Supreme Court allows Illinois to ban sale of certain types of assault weapons
The Supreme Court on Wednesday dismissed a Second Amendment appeal by gun owners and upheld an Illinois law banning the sale of rapid-fire assault weapons that have been used in mass shootings across the country.
In unsigned order without controversythe judges denied an emergency appeal asking them to block a local ordinance and state ban from taking effect.
While the court’s decision is not a decision on a broader constitutional issue, it’s a good sign for California and eight other states that also ban the sale of assault weapons.
Judges usually block a new law from coming into force if they consider it unconstitutional.
It was in the National Assn. for gun rights. Naperville.
Chicago’s 7th Circuit Court of Appeals said it would hear arguments on the constitutional issue at the end of June, and judges may have decided to wait for its decision.
The High Court has not ruled directly on whether an AR 15 type rifle is protected by the Second Amendment. It has in the past rejected 2nd Amendment challenges to similar state and local laws.
But gun rights advocates were buoyed last year when a more conservative court struck down laws in New York and elsewhere that barred many law-abiding gun owners from carrying concealed guns in public.
Judge Clarence Thomas wrote for a 6-3 majority that gun restrictions can only be maintained if they are “consistent with the national historical tradition of gun regulation.”
Less than two weeks after the announcement of the decision, a shooter armed with an AR-15 semi-automatic rifle and 30-round magazines opened fire at an Independence Day parade in Highland Park, Illinois. The weapon allowed the shooter to fire 83 shots in less than a minute, killing 7 and injuring 48 people.

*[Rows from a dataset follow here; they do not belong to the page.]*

/-- The copy list executed. -/
def copyVa (old new : CleTask) (from' into : Tab Nat) : Tab Nat :=
  (carried old new).foldl (fun (t : Tab Nat) e =>
    (List.range e.2.size).foldl (fun (t : Tab Nat) k => Machine.tabPut t (e.2.addr + k) (Machine.tabGetD from' (e.1.addr + k) 0) 0) t) into

/-- The VA of a new task: its image, with FIRST set in every edge detector that is not carried (R450). -/
def preparedVa (old : Option CleTask) (new : CleTask) : Tab Nat :=
  let kept : List Nat := match old with | some o => (carried o new).map (·.2.addr) | none => []
  (new.vars.filter fun v => (v.type == 0x13 || v.type == 0x14) && !kept.contains v.addr).foldl (fun (t : Tab Nat) v =>
    (List.range v.count).foldl (fun (t : Tab Nat) k => Machine.tabPut t (v.addr + k) (Machine.tabGetD t (v.addr + k) 0 % 2 + 2) 0) t) new.init

end Sys2Proof

namespace Sys2Proof.Machine

/-! ### The task node (R421) -/

/-- The binding of a task's node. -/
def taskBind (g : Graph) (i : Nat) : Option GBind :=
  ((List.range g.nodes.length).find? fun k => match g.nodes[k]? with | some n => n.cls == 3 && n.op == i | none => false).bind fun k =>
    g.binds.find? fun b => (g.heads b).contains k

/-- The cycle time of a task in ns (R421); the longest where its graph does not bind it.
DESIGN CHOICE, assumption 74: unsafe. -/
def cycleTime (g : Graph) (i : Nat) : Rat :=
  match taskBind g i with
  | some b => if b.kind = 1 then (b.param : Rat) * 625000 / 3 else if b.kind = 2 then (b.param : Rat) * 625000 / 9 else 10000000000
  | none => 10000000000

/-- T_c of a job in whole ns (R422): the grid instant of the tick whose flag released it. -/
def cycleInstant (g : Graph) (i : Nat) (f : Flight) : Nat :=
  match taskBind g i with
  | some b => if b.kind = 2 then (qInstant f.relQ).floor.toNat else (pInstant f.relTick).floor.toNat
  | none => (pInstant f.relTick).floor.toNat

/-! ### Inputs (R424, R437, Table 12.7) -/

/-- A 32-bit word in the type of a binding: BOOL takes whether it is 0.
DESIGN CHOICE, assumption 74: unsafe. -/
def asType (type : Nat) (w : Word) : Word := if type = 1 then (if w = 0 then 0 else 1) else w

/-- A binary32 value in the type of a binding: INT32 takes the nearest whole number, and `free` for a NaN.
DESIGN CHOICE, assumption 74: unsafe. -/
def fromReal (free : Word) (type : Nat) (w : Word) : Word :=
  if type = 1 then (if (val32 w).eq (.fin false 0) then 0 else 1)
  else if type = 3 then (if isNan32 w then free else realToInt w)
  else w

/-- A field of a reference. -/
def CleRef (ref h l : Nat) : Nat := field ref h l

/-- The CAN field a reference names (Table 12.7, kind 0x04): channel, buffer, byte, bit, width. -/
def canRef (ref : Nat) : CanField :=
  { chan := field ref 1 0, buffer := field ref 8 2, byte := field ref 14 9, bit := field ref 17 15, width := field ref 23 18 + 1 }

/-- The source of an input as the input phase reads it: its value in the binding's type, and whether it is valid. A data point is
invalid while no GOOSE member that feeds it is VALID.
DESIGN CHOICE, assumption 74: unsafe. -/
def Run.cleSource (r : Run) (n : Nat) (b : CleBind) : Word × Bool :=
  match b.kind with
  | 0 =>
    match tabGet r.ing.goose (field b.ref 15 0) with
    | some sub => (asType b.type (BitVec.ofNat 32 (sub.words.getD (field b.ref 21 16) 0)), sub.valid)
    | none => (0, false)
  | 1 =>
    let p := field b.ref 16 0
    let fed := r.feeds p
    (asType b.type (BitVec.ofNat 32 (tabGetD r.ing.points p 0)), fed.isEmpty || fed.any (·.1))
  | 2 =>
    match ((r.slcOf n).nodes[field b.ref 15 0]?).bind fun s => s.out[field b.ref 23 16]? with
    | some e =>
      let v := e.asInput
      (fromReal (Config.freeValue 32 r.free) b.type v.value, !v.invalid)
    | none => (0, false)
  | 3 => (asType b.type (if (r.trip.bis.getD (field b.ref 4 0) {}).level then 1 else 0), true)
  | 4 =>
    let f := canRef b.ref
    match r.canInput f.chan f.buffer with
    | some s => (BitVec.ofNat 32 (canGet s.data f.byte f.bit f.width), true)
    | none => (0, false)
  | 5 =>
    match (r.loopDev n (field b.ref 5 0)).bind fun l => r.loop l with
    | some x => (asType b.type (x.var (field b.ref 9 6)), !x.missed)
    | none => (0, false)
  | _ =>
    match r.task n (field b.ref 7 0) with
    | some t => (BitVec.ofNat 32 (vaLoad t.va b.type (field b.ref 23 8)), decide (t.mode = .run) && !t.faulted)
    | none => (0, false)

/-- A release finds a cycle to run: in RUN, or in HOLD for a step (R445). -/
def TaskSt.wants (t : TaskSt) : Bool := t.mode == .run || (t.mode == .hold && t.step.isSome)

/-- A release runs a cycle, unless it is skipped (R442). -/
def TaskSt.runs (t : TaskSt) : Bool := t.wants && !t.skip

/-- The start of a cycle: CYCLE_NO is incremented (R422), and its input image read, by binding, once (R424). An empty job reads nothing. -/
def Run.cleImage (r : Run) (n i : Nat) : Run :=
  match r.task n i with
  | none => r
  | some t =>
    if !t.runs then r else
    let image := t.task.binds.map fun b => if b.out then (0, false) else r.cleSource n b
    { r with free := r.free + 1 }.modTask n i fun t => { t with image := some image, cycleNo := (t.cycleNo + 1) % 2 ^ 32 }

/-- What the input phase leaves (R437): the VA, the last valid values, and whether an input is substituted. -/
def inputPhase (t : TaskSt) (image : List (Word × Bool)) (va : Tab Nat) : Tab Nat × Tab Word × Bool :=
  (List.range t.task.binds.length).foldl (fun (acc : Tab Nat × Tab Word × Bool) k =>
    match t.task.binds[k]?, image[k]? with
    | some b, some (v, ok) =>
      if b.out then acc
      else
        let w : Word := if ok then v else if b.subst then b.safe else (tabGet t.last k).getD b.safe
        let va := vaStore acc.1 b.type b.addr w.toNat
        let va := if b.valid = 0xFFFF then va else vaStore va 1 b.valid (if ok then 1 else 0)
        (va, if ok then tabSet acc.2.1 k v else acc.2.1, acc.2.2 || !ok)
    | _, _ => acc) (va, t.last, false)

end Sys2Proof.Machine

namespace Sys2Proof

/-- The bindings of a direction. -/
def CleTask.ins (t : CleTask) : List CleBind := t.binds.filter fun b => !b.out

/-- See `CleTask.ins`. -/
def CleTask.outs (t : CleTask) : List CleBind := t.binds.filter fun b => b.out

/-- The cost of a phase over some bindings (Table 12.1). -/
def phaseCost (l : List CleBind) : Nat := 16 + 4 * l.length + 320 * (l.filter fun b => b.kind == 1).length

end Sys2Proof

namespace Sys2Proof.Machine

/-! ### A cycle (R422, R423) -/

/-- What executing a cycle gives: the VA, the last valid values, whether an input was substituted, the bytes carried by an
exchange, the cost in engine cycles, and how it ended. -/
structure CycleRes where
  va : Tab Nat
  last : Tab Word
  subst : Bool
  bytes : Option Nat
  cost : Nat
  fate : VmEnd
  deriving DecidableEq, Repr

/-- A cycle of a task from its input image; `budget` in engine cycles, T_c and the cycle time in ns. -/
def runCycle (t : TaskSt) (image : List (Word × Bool)) (budget tc time : Nat) : CycleRes :=
  let (va, bytes) : Tab Nat × Option Nat := match t.old with
    | some (o, oldVa) => (copyVa o t.task oldVa t.va, some (carriedBytes o t.task))
    | none => (t.va, none)
  let (va, last, subst) := inputPhase t image va
  let start := (match bytes with | some b => copyCost b | none => 0) + phaseCost t.task.ins
  let b (x : Bool) (k : Nat) : Nat := if x then k else 0
  let e : VmEnv :=
    { code := t.task.code, count := fun a => match t.task.varAt a with | some v => v.count | none => 0,
      tc := BitVec.ofNat 64 tc, cycleTime := time, cycleNo := t.cycleNo,
      flags := b t.first 1 + b t.warm 2 + b (t.faulted || t.skipped) 4 + b t.exchanged 8 + b subst 16 }
  let (m, fate) := if budget < start then ({ va := va, cost := budget }, VmEnd.overrun)
    else Vm.run e budget (phaseCost t.task.outs) (budget + 1) { va := va, cost := start }
  { va := m.va, last := last, subst := subst, bytes := bytes, cost := m.cost, fate := fate }

/-- The cycle of a task's running job, if one runs: its result. -/
def Run.cycleOf (r : Run) (n i : Nat) (f : Flight) : Option CycleRes :=
  match r.task n i with
  | none => none
  | some t =>
    let g := (r.slcOf n).g
    match t.image, g.nodes[f.node]? with
    | some image, some x => some (runCycle t image x.budget (cycleInstant g i f) ((cycleTime g i).floor.toNat))
    | _, _ => none

/-- The flight of a task's job while the engine executes it for the current GEN of its instance. -/
def Run.taskFlight (r : Run) (n i : Nat) : Option Flight :=
  r.slc.flights.find? fun f => f.inst == n && f.cls == 3 && f.phase == .executing && f.engine.isNone && f.gen == (r.inst n).gen &&
    match (r.slcOf n).g.nodes[f.node]? with | some x => x.op == i | none => false

/-- `cost` engine cycles have passed since the job reached the engine. -/
def Run.engineDone (r : Run) (f : Flight) (cost : Nat) : Bool :=
  decide (f.start * 4000 + clsDispatch 3 + cost * clsPeriod 3 ≤ r.ticks * 4000)

/-! ### Outputs (R438, R439, Table 12.7) -/

/-- A failed write: OUT_FAIL, and EV_CLE_OUT_FAIL at most once per binding in 100 ms (R439). -/
def Run.cleOutFail (r : Run) (n i k : Nat) : Run :=
  match r.task n i with
  | none => r
  | some t =>
    let at' := r.now
    let (since, last) : Nat × Option Instant := match tabGet t.outFail k with | some (c, a) => (c, some a) | none => (0, none)
    let quiet : Bool := match last with | some a => decide (at' < a + 100000000) | none => false
    let r := r.modTask n i fun t => { t with
      stat := tabInc t.stat 5, outFail := tabSet t.outFail k (if quiet then (since + 1, last.getD 0) else (0, at')) }
    if quiet then r else r.cleEvent n i .cleOutFail 2 [t.cycleNo, k, (since + 1) % 65536]

/-- The value of a member of a GOOSE publication that a binding of a type writes: a REAL32 as a node's element (R481), a BOOL
or INT32 as it stands. A member of type QUALITY takes VALIDITY good.
DESIGN CHOICE, assumption 27: unsafe. DESIGN CHOICE, assumption 74: unsafe. -/
def memberFrom (free : Nat) (member type : Nat) (v : Word) : Nat :=
  if member = 7 then 0
  else if type = 6 then memberOf free member v 0
  else if member = 1 then (if v = 0 then 0 else 1)
  else if member = 5 then (rat32 (v.toInt : Rat)).toNat
  else if member = 6 ∨ member = 2 then memberOf free member v 0
  else v.toNat

/-- One output binding written: none where the write fails. -/
def Run.cleWrite (r : Run) (n : Nat) (b : CleBind) (v : Word) (changed : Bool) : Option Run :=
  match b.kind with
  | 1 => some (r.modIng fun e => { e with points := tabPut e.points (field b.ref 16 0) v.toNat 0 })
  | 4 =>
    let f := canRef b.ref
    if r.canBlocked f.chan f.buffer then none else some (r.canWrite f.chan f.buffer f.byte f.bit f.width v.toNat)
  | 5 =>
    match r.loopDev n (field b.ref 5 0) with
    | some l => some (r.mlrSetVar l (field b.ref 9 6) v changed)
    | none => some r
  | 7 => r.soWrite (field b.ref 4 0) (v != 0)
  | _ =>
    match r.gooseDev n (field b.ref 8 0) with
    | none => none
    | some d =>
      let type := match r.goosePub d with | some x => x.record.members.getD (field b.ref 15 9) 0 | none => 0
      let free := (Config.freeValue 64 r.free).toNat
      { r with free := r.free + 1 }.gooseWrite d (field b.ref 15 9) (memberFrom free type b.type v)

/-- An output phase: every output binding from one image, then one transmission of each CAN buffer written (R438). `value` gives
a binding's value: from the VA, or SAFE. -/
def Run.outputPhase (r : Run) (n i : Nat) (value : CleBind → Word) : Run :=
  match r.task n i with
  | none => r
  | some t =>
    let (r, cans) := (List.range t.task.binds.length).foldl (fun (acc : Run × List (Nat × Nat)) k =>
      match t.task.binds[k]? with
      | none => acc
      | some b =>
        if !b.out then acc
        else
          let v := value b
          let changed := tabGet t.written k != some v
          match acc.1.cleWrite n b v changed with
          | none => (acc.1.cleOutFail n i k, acc.2)
          | some r' =>
            let r' := if b.kind = 5 then r'.modTask n i fun t => { t with written := tabSet t.written k v } else r'
            (r', if b.kind = 4 then acc.2 ++ [((canRef b.ref).chan, (canRef b.ref).buffer)] else acc.2)) (r, [])
    cans.eraseDups.foldl (fun (r : Run) c => r.canRequest c.1 c.2 false) r

/-- The SAFE value of every output binding is written as one output phase (R441, Table 12.8). -/
def Run.cleSafe (r : Run) (n i : Nat) : Run := r.outputPhase n i (·.safe)

/-- The pieces of MIRROR variables that differ between two VAs wait to be mirrored (R495). -/
def Run.mirrorVars (r : Run) (n i : Nat) (old new : Tab Nat) : Run :=
  match r.task n i with
  | none => r
  | some t =>
    (t.task.vars.filter (·.mirror)).foldl (fun (r : Run) v =>
      (List.range ((v.size + 239) / 240)).foldl (fun (r : Run) p =>
        let addrs := (List.range (min 240 (v.size - 240 * p))).map (v.addr + 240 * p + ·)
        if addrs.all fun a => tabGetD old a 0 == tabGetD new a 0 then r else r.noteMirror (.var n i v.ident (240 * p))) r) r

In response, the city of Naperville and the state of Illinois enacted new laws prohibiting the sale and possession of assault weapons and high-capacity magazines. Only the sale ban was to take effect immediately, and the gun store owner and several gun rights groups sued to block the measures as a violation of the 2nd Amendment.

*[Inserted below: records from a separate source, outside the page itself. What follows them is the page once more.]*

/-- The recorders of an instance take a processed Q tick: each rate's rows become due (R518). `outs` says of a slot whether
D_R gave an output at the tick; a reduced-rate recorder without a CHAN channel takes every P tick.
DESIGN CHOICE, assumption 91: unsafe. -/
def Run.drTick (r : Run) (n q : Nat) (outs : Nat → Bool) : Run :=
  (r.dr.recs.filter fun e => e.2.inst == n).foldl (fun (r : Run) e =>
    let d := e.1
    let x := e.2.record
    let r := r.modRec d fun y => if y.phase.writes then y else { y with
      due := y.due.filter fun w => decide (r.nowExact ≤ w.at' + (r.cfl.h n : Rat) * 1000 + 625000 / 3) }
    if x.rate = 2 then
      (if q % 3 = 0 then r.drReduced d (q / 3) (match x.slots.head? with | some s => outs s | none => true) else r)
    else if x.rate = 0 ∨ q % 3 = 0 then
      let vs := x.analog.map fun a => r.drValue x.rate q a.1
      r.modRec d fun y => { y with due := y.due ++ [{ q := q, values := vs.map (·.1), quals := vs.map (·.2) }] }
    else r) r

/-- The filtered level of an input at an instant (R519).
DEDUCED, assumption 91: unsafe. -/
def Bi.levelAt (b : Bi) (t : Rat) : Bool :=
  match b.log.find? fun e => decide ((e.1 : Rat) ≤ t) with
  | some (_, v) => v
  | none => match b.log.getLast? with | some (_, v) => !v | none => b.level

/-- The element of a node as a row of P tick `k` takes it, and whether the job of that tick has not completed. -/
def NodeSt.rowElem (s : NodeSt) (k e : Nat) : Option Elem × Bool :=
  if s.tick = k then (s.out[e]?, false)
  else if s.prevTick = k then (s.prevOut[e]?, false)
  else if s.tick < k then (s.out[e]?, true)
  else (s.prevOut[e]?, true)

/-- A recorder's NODE channel.
DEDUCED, assumption 91: unsafe. -/
def Run.drNode (r : Run) (inst k n e : Nat) : Option Elem × Bool :=
  match (r.slcOf inst).nodes[n]? with
  | some s => s.rowElem k e
  | none => (none, true)

/-- The value and quality of an element, VALUE or MAG (R516). -/
def elemValue : Option Elem → Word × Nat
  | some (.scalar v q) => (v, q)
  | some (.phasor _ _ mag _ q) => (mag, q)
  | none => (0, 1)

/-- A binary channel at the writing of the row of Q tick `q`; the second part says that it counts as late. -/
def Run.drBit (r : Run) (inst q : Nat) : DrBinary → Bool × Bool
  | .bi n => ((r.trip.bis.getD n {}).levelAt (qInstant q), false)
  | .node n e =>
    let (x, late) := r.drNode inst (q / 3) n e
    ((val32 (elemValue x).1).eq (.fin false 1), late)
  | .goose s m =>
    (match tabGet r.ing.goose s with | some u => u.words.getD m 0 != 0 | none => false, false)
  | .point p => (tabGetD r.ing.points p 0 != 0, false)

/-- The next row would overwrite a held row (R528). -/
def Rec.overwrites (x : Rec) : Bool :=
  x.held.any fun c => decide (0 < c.rows.length) && decide (c.place + x.record.bufBytes < x.written + x.record.rowBytes)

/-- The oldest held records that stand in the way are dropped and counted. -/
def Run.drDropOld : Nat → Run → Nat → Run
  | 0, r, _ => r
  | fuel + 1, r, d =>
    match r.recorder d with
    | some x => if x.overwrites then Run.drDropOld fuel ((r.modRec d fun y => { y with held := y.held.drop 1 }).drCount d 7) d else r
    | none => r

/-- The oldest row that is due is written, or dropped where the state writes none or halving leaves it out (R519, R531). -/
def Run.drWrite (r : Run) (d : Nat) : Run :=
  match r.recorder d with
  | none => r
  | some x =>
    match x.due with
    | [] => r
    | w :: rest =>
      if r.nowExact < w.at' + (r.cfl.h x.inst : Rat) * 1000 + 625000 / 3 ∨ !r.drRuns then r
      else
        let r := r.modRec d fun y => { y with due := rest }
        if !x.phase.writes ∨ (x.record.rate ≠ 2 ∧ w.q / r.recStep x.record % 2 ^ x.h ≠ 0) then r
        else
          let r := if x.record.overwrite then r.drDropOld 65 d else r
          let blocked := match r.recorder d with | some y => y.overwrites | none => false
          if blocked then r.drEnter d .full 2
          else
            let node (a : DrAnalog) : Option (Option Elem × Bool) :=
              match a with | .node n e => some (r.drNode x.inst (w.q / 3) n e) | .chan _ => none
            let reads := x.record.analog.map fun a => node a.1
            let pick (i : Nat) : (Word × Word) × Nat :=
              match (reads[i]?).join with
              | some (e, _) => let v := elemValue e; ((v.1, v.1), v.2)
              | none => (w.values.getD i (0, 0), w.quals.getD i 1)
            let bits := x.record.binary.map fun b => r.drBit x.inst w.q b.1
            let late := (reads.any fun e => match e with | some (_, l) => l | none => false) || bits.any (·.2)
            let row : DrRow := { w with
              values := (List.range x.record.analog.length).map fun i => (pick i).1,
              quals := (List.range x.record.analog.length).map fun i => (pick i).2,
              bits := bits.map (·.1), h := x.h }
            let keep := x.record.bufBytes / x.record.rowBytes
            let r := r.modRec d fun y => { y with ring := lastN keep (y.ring ++ [row]), written := y.written + x.record.rowBytes }
            (if late then r.drCount d 6 else r).drSettle d

/-- REARM has ended: the record closes and the recorder arms again at the smallest h that fits (R524, R530). -/
def Run.drRearmed (r : Run) (d : Nat) : Run :=
  match r.recorder d with
  | none => r
  | some x =>
    if x.phase = .rearm ∧ x.rearmAt ≤ r.ticks ∧ r.drRuns then ((r.drEnter d .armed 0).drBestH d).drFit 100 else r

/-- A recorder arms.
DEDUCED, assumption 91: unsafe. -/
def Run.drArm (r : Run) (d : Nat) : Run := ((r.modRec d fun y => { y with h := 0, ring := [], current := none }).drEnter d .armed 0).drFit 100

/-- The recorders of an instance that enters ACTIVE arm; of one that leaves it become IDLE (R524). -/
def Run.drStart (r : Run) (n : Nat) : Run :=
  (r.dr.recs.filter fun e => e.2.inst == n && e.2.phase == .idle).foldl (fun (r : Run) e => r.drArm e.1) r

/-- See `Run.drStart`. -/
def Run.drStop (r : Run) (n : Nat) : Run :=
  (r.dr.recs.filter fun e => e.2.inst == n).foldl (fun (r : Run) e =>
    (r.drEnter e.1 .idle 0).modRec e.1 fun y => { y with due := [], window := [], acc := [], merged := 0 }) r

end Sys2Proof.Machine
end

Gun rights advocates have argued that millions of AR-15s have been sold in that country and that the 2nd Amendment is understood to protect “common use” firearms.
But today’s light semi-automatic weapons are nothing like the heavy and bulky muskets used in 1791. In defense of the ban, state lawyers argued that these rapid-firing rifles “were designed and marketed as military-style offensive weapons, not weapons. means of self-defense.”
A federal judge agreed and allowed Naperville’s ban to go into effect.
“The history of gun regulation shows that governments have the ability to regulate highly dangerous weapons,” said U.S. District Judge Virginia M. Kendall, “and assault weapons and high-capacity magazines fall into that category.”
The 7th Circuit Court refused to block both laws from going into effect while it considered the gun owners’ appeal.